• What is needed
Begin at the line containing "some ⟨0x00, 0x00, 0x00, 0xFD, 0x22, 0x8006, 3, []⟩" in the data below and go on through the line containing "[(0x80FC, 0xD0), (0x80FD, 0x02)])", repeating each line exactly; include both ends and no other line.

(Collected data)
theorem test_stx_T89 : result [0x0010]
    (bench 0x00 0x12 0x20 0xFD 0x20 0x8000 []
      [(0x8000, 0x96), (0x8001, 0xF0)]) =
    some ⟨0x00, 0x12, 0x20, 0xFD, 0x20, 0x8002, 4, [0x12]⟩ := by decide

theorem test_stx_T90 : result [0x0000]
    (bench 0x00 0x0A 0x00 0xFD 0x20 0x8000 []
      [(0x8000, 0x8E), (0x8001, 0x00), (0x8002, 0x00)]) =
    some ⟨0x00, 0x0A, 0x00, 0xFD, 0x20, 0x8003, 4, [0x0A]⟩ := by decide

theorem test_sty_T91 : result [0x0011]
    (bench 0x00 0x01 0x34 0xFD 0x20 0x8000 []
      [(0x8000, 0x94), (0x8001, 0x10)]) =
    some ⟨0x00, 0x01, 0x34, 0xFD, 0x20, 0x8002, 4, [0x34]⟩ := by decide

theorem test_tax_T92 : result [] (bench 0x80 0x00 0x00 0xFD 0x20 0x8000 []
      [(0x8000, 0xAA)]) =
    some ⟨0x80, 0x80, 0x00, 0xFD, 0xA0, 0x8001, 2, []⟩ := by decide

theorem test_tax_T93 : result [] (bench 0x00 0x55 0x00 0xFD 0x20 0x8000 []
      [(0x8000, 0xAA)]) =
    some ⟨0x00, 0x00, 0x00, 0xFD, 0x22, 0x8001, 2, []⟩ := by decide

theorem test_txa_T94 : result [] (bench 0xFF 0x01 0x00 0xFD 0xA0 0x8000 []
      [(0x8000, 0x8A)]) =
    some ⟨0x01, 0x01, 0x00, 0xFD, 0x20, 0x8001, 2, []⟩ := by decide

theorem test_tay_T95 : result [] (bench 0x00 0x00 0x01 0xFD 0x20 0x8000 []
      [(0x8000, 0xA8)]) =
    some ⟨0x00, 0x00, 0x00, 0xFD, 0x22, 0x8001, 2, []⟩ := by decide

theorem test_tya_T96 : result [] (bench 0x00 0x00 0xFF 0xFD 0x20 0x8000 []
      [(0x8000, 0x98)]) =
    some ⟨0xFF, 0x00, 0xFF, 0xFD, 0xA0, 0x8001, 2, []⟩ := by decide

theorem test_tsx_T97 : result [] (bench 0x00 0x00 0x00 0xFD 0x20 0x8000 []
      [(0x8000, 0xBA)]) =
    some ⟨0x00, 0xFD, 0x00, 0xFD, 0xA0, 0x8001, 2, []⟩ := by decide

theorem test_tsx_T98 : result [] (bench 0x00 0x11 0x00 0x00 0x20 0x8000 []
      [(0x8000, 0xBA)]) =
    some ⟨0x00, 0x00, 0x00, 0x00, 0x22, 0x8001, 2, []⟩ := by decide

theorem test_txs_T99 : result [] (bench 0x00 0x00 0x00 0xFD 0x20 0x8000 []
      [(0x8000, 0x9A)]) =
    some ⟨0x00, 0x00, 0x00, 0x00, 0x20, 0x8001, 2, []⟩ := by decide

theorem test_txs_T100 : result [] (bench 0x00 0x80 0x00 0xFD 0x20 0x8000 []
      [(0x8000, 0x9A)]) =
    some ⟨0x00, 0x80, 0x00, 0x80, 0x20, 0x8001, 2, []⟩ := by decide

theorem test_pha_T101 : result [0x01FD]
    (bench 0x42 0x00 0x00 0xFD 0x20 0x8000 []
      [(0x8000, 0x48)]) =
    some ⟨0x42, 0x00, 0x00, 0xFC, 0x20, 0x8001, 3, [0x42]⟩ := by decide

theorem test_pha_T102 : result [0x0100]
    (bench 0x42 0x00 0x00 0x00 0x20 0x8000 []
      [(0x8000, 0x48)]) =
    some ⟨0x42, 0x00, 0x00, 0xFF, 0x20, 0x8001, 3, [0x42]⟩ := by decide

theorem test_pla_T103 : result [] (bench 0x00 0x00 0x00 0xFC 0x20 0x8000 []
      [(0x01FD, 0x80), (0x8000, 0x68)]) =
    some ⟨0x80, 0x00, 0x00, 0xFD, 0xA0, 0x8001, 4, []⟩ := by decide

theorem test_pla_T105 : result [] (bench 0x00 0x00 0x00 0xFF 0x20 0x8000 []
      [(0x0100, 0x7F), (0x8000, 0x68)]) =
    some ⟨0x7F, 0x00, 0x00, 0x00, 0x20, 0x8001, 4, []⟩ := by decide

theorem test_php_T106 : result [0x01FD]
    (bench 0x00 0x00 0x00 0xFD 0x20 0x8000 []
      [(0x8000, 0x08)]) =
    some ⟨0x00, 0x00, 0x00, 0xFC, 0x20, 0x8001, 3, [0x30]⟩ := by decide

theorem test_php_T107 : result [0x01FD]
    (bench 0x00 0x00 0x00 0xFD 0xE3 0x8000 []
      [(0x8000, 0x08)]) =
    some ⟨0x00, 0x00, 0x00, 0xFC, 0xE3, 0x8001, 3, [0xF3]⟩ := by decide

theorem test_plp_T109 : result [] (bench 0x00 0x00 0x00 0xFC 0x20 0x8000 []
      [(0x01FD, 0xFF), (0x8000, 0x28)]) =
    some ⟨0x00, 0x00, 0x00, 0xFD, 0xFF, 0x8001, 4, []⟩ := by decide

theorem test_plp_T110 : result [] (bench 0x00 0x00 0x00 0xFC 0xE3 0x8000 []
      [(0x01FD, 0x30), (0x8000, 0x28)]) =
    some ⟨0x00, 0x00, 0x00, 0xFD, 0x30, 0x8001, 4, []⟩ := by decide

theorem test_bcc_T123 : result [] (bench 0x00 0x00 0x00 0xFD 0x20 0x8000 []
      [(0x8000, 0x90), (0x8001, 0x04)]) =
    some ⟨0x00, 0x00, 0x00, 0xFD, 0x20, 0x8006, 3, []⟩ := by decide

theorem test_bcc_T124 : result [] (bench 0x00 0x00 0x00 0xFD 0x21 0x8000 []
      [(0x8000, 0x90), (0x8001, 0x04)]) =
    some ⟨0x00, 0x00, 0x00, 0xFD, 0x21, 0x8002, 2, []⟩ := by decide

theorem test_bcs_T125 : result [] (bench 0x00 0x00 0x00 0xFD 0x21 0x8000 []
      [(0x8000, 0xB0), (0x8001, 0x04)]) =
    some ⟨0x00, 0x00, 0x00, 0xFD, 0x21, 0x8006, 3, []⟩ := by decide

theorem test_bcs_T126 : result [] (bench 0x00 0x00 0x00 0xFD 0x20 0x8000 []
      [(0x8000, 0xB0), (0x8001, 0x04)]) =
    some ⟨0x00, 0x00, 0x00, 0xFD, 0x20, 0x8002, 2, []⟩ := by decide

theorem test_beq_T121 : result [] (bench 0x00 0x00 0x00 0xFD 0x22 0x8000 []
      [(0x8000, 0xF0), (0x8001, 0x04)]) =
    some ⟨0x00, 0x00, 0x00, 0xFD, 0x22, 0x8006, 3, []⟩ := by decide

theorem test_beq_T122 : result [] (bench 0x00 0x00 0x00 0xFD 0x20 0x8000 []
      [(0x8000, 0xF0), (0x8001, 0x04)]) =
    some ⟨0x00, 0x00, 0x00, 0xFD, 0x20, 0x8002, 2, []⟩ := by decide

theorem test_bne_T115 : result [] (bench 0x00 0x00 0x00 0xFD 0x20 0x80FC []
      [(0x80FC, 0xD0), (0x80FD, 0x02)]) =
    some ⟨0x00, 0x00, 0x00, 0xFD, 0x20, 0x8100, 4, []⟩ := by decide

theorem test_bne_T120 : result [] (bench 0x00 0x00 0x00 0xFD 0x20 0xFFF0 []
      [(0xFFF0, 0xD0), (0xFFF1, 0x10)]) =
    some ⟨0x00, 0x00, 0x00, 0xFD, 0x20, 0x0002, 4, []⟩ := by decide

theorem test_bmi_T127 : result [] (bench 0x00 0x00 0x00 0xFD 0xA0 0x8000 []
      [(0x8000, 0x30), (0x8001, 0x04)]) =
    some ⟨0x00, 0x00, 0x00, 0xFD, 0xA0, 0x8006, 3, []⟩ := by decide

theorem test_bmi_T128 : result [] (bench 0x00 0x00 0x00 0xFD 0x20 0x8000 []
      [(0x8000, 0x30), (0x8001, 0x04)]) =
    some ⟨0x00, 0x00, 0x00, 0xFD, 0x20, 0x8002, 2, []⟩ := by decide

theorem test_bpl_T129 : result [] (bench 0x00 0x00 0x00 0xFD 0x20 0x8000 []
      [(0x8000, 0x10), (0x8001, 0x04)]) =
    some ⟨0x00, 0x00, 0x00, 0xFD, 0x20, 0x8006, 3, []⟩ := by decide

theorem test_bpl_T130 : result [] (bench 0x00 0x00 0x00 0xFD 0xA0 0x8000 []
      [(0x8000, 0x10), (0x8001, 0x04)]) =
    some ⟨0x00, 0x00, 0x00, 0xFD, 0xA0, 0x8002, 2, []⟩ := by decide

theorem test_bvc_T131 : result [] (bench 0x00 0x00 0x00 0xFD 0x20 0x8000 []
      [(0x8000, 0x50), (0x8001, 0x04)]) =
    some ⟨0x00, 0x00, 0x00, 0xFD, 0x20, 0x8006, 3, []⟩ := by decide

theorem test_bvc_T132 : result [] (bench 0x00 0x00 0x00 0xFD 0x60 0x8000 []
      [(0x8000, 0x50), (0x8001, 0x04)]) =
    some ⟨0x00, 0x00, 0x00, 0xFD, 0x60, 0x8002, 2, []⟩ := by decide

theorem test_bvs_T133 : result [] (bench 0x00 0x00 0x00 0xFD 0x60 0x8000 []
      [(0x8000, 0x70), (0x8001, 0x04)]) =
    some ⟨0x00, 0x00, 0x00, 0xFD, 0x60, 0x8006, 3, []⟩ := by decide

theorem test_bvs_T134 : result [] (bench 0x00 0x00 0x00 0xFD 0x20 0x8000 []
      [(0x8000, 0x70), (0x8001, 0x04)]) =
    some ⟨0x00, 0x00, 0x00, 0xFD, 0x20, 0x8002, 2, []⟩ := by decide

theorem test_jmp_T135 : result [] (bench 0x00 0x00 0x00 0xFD 0x20 0x8000 []
      [(0x8000, 0x4C), (0x8001, 0x34), (0x8002, 0x12)]) =
    some ⟨0x00, 0x00, 0x00, 0xFD, 0x20, 0x1234, 3, []⟩ := by decide

theorem test_jmp_T137 : result [] (bench 0x00 0x00 0x00 0xFD 0x20 0x8000 []
      [(0x1000, 0x12), (0x10FF, 0x34), (0x1100, 0x56), (0x8000, 0x6C), (0x8001, 0xFF), (0x8002, 0x10)]) =
    some ⟨0x00, 0x00, 0x00, 0xFD, 0x20, 0x1234, 5, []⟩ := by decide

theorem test_jsr_T139 : result [0x01FD, 0x01FC]
    (bench 0x00 0x00 0x00 0xFD 0x20 0x80FE []
      [(0x80FE, 0x20), (0x80FF, 0x34), (0x8100, 0x12)]) =
    some ⟨0x00, 0x00, 0x00, 0xFB, 0x20, 0x1234, 6, [0x81, 0x00]⟩ := by decide

theorem test_jsr_T140 : result [0x0100, 0x01FF]
    (bench 0x00 0x00 0x00 0x00 0x20 0x8000 []
      [(0x8000, 0x20), (0x8001, 0x34), (0x8002, 0x12)]) =
    some ⟨0x00, 0x00, 0x00, 0xFE, 0x20, 0x1234, 6, [0x80, 0x02]⟩ := by decide

theorem test_rts_T141 : result [] (bench 0x00 0x00 0x00 0xFB 0x20 0x8000 []
      [(0x01FC, 0x02), (0x01FD, 0x80), (0x8000, 0x60)]) =
    some ⟨0x00, 0x00, 0x00, 0xFD, 0x20, 0x8003, 6, []⟩ := by decide

theorem test_rts_T142 : result [] (bench 0x00 0x00 0x00 0xFB 0x20 0x8000 []
      [(0x01FC, 0xFF), (0x01FD, 0xFF), (0x8000, 0x60)]) =
    some ⟨0x00, 0x00, 0x00, 0xFD, 0x20, 0x0000, 6, []⟩ := by decide

theorem test_brk_T143 : result [0x01FD, 0x01FC, 0x01FB]
    (bench 0x00 0x00 0x00 0xFD 0x20 0x8000 []
      [(0x8000, 0x00), (0xFFFE, 0x00), (0xFFFF, 0x90)]) =
    some ⟨0x00, 0x00, 0x00, 0xFA, 0x24, 0x9000, 7, [0x80, 0x02, 0x30]⟩ := by decide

• Worked solution
    some ⟨0x00, 0x00, 0x00, 0xFD, 0x22, 0x8006, 3, []⟩ := by decide

theorem test_beq_T122 : result [] (bench 0x00 0x00 0x00 0xFD 0x20 0x8000 []
      [(0x8000, 0xF0), (0x8001, 0x04)]) =
    some ⟨0x00, 0x00, 0x00, 0xFD, 0x20, 0x8002, 2, []⟩ := by decide

theorem test_bne_T115 : result [] (bench 0x00 0x00 0x00 0xFD 0x20 0x80FC []
      [(0x80FC, 0xD0), (0x80FD, 0x02)]) =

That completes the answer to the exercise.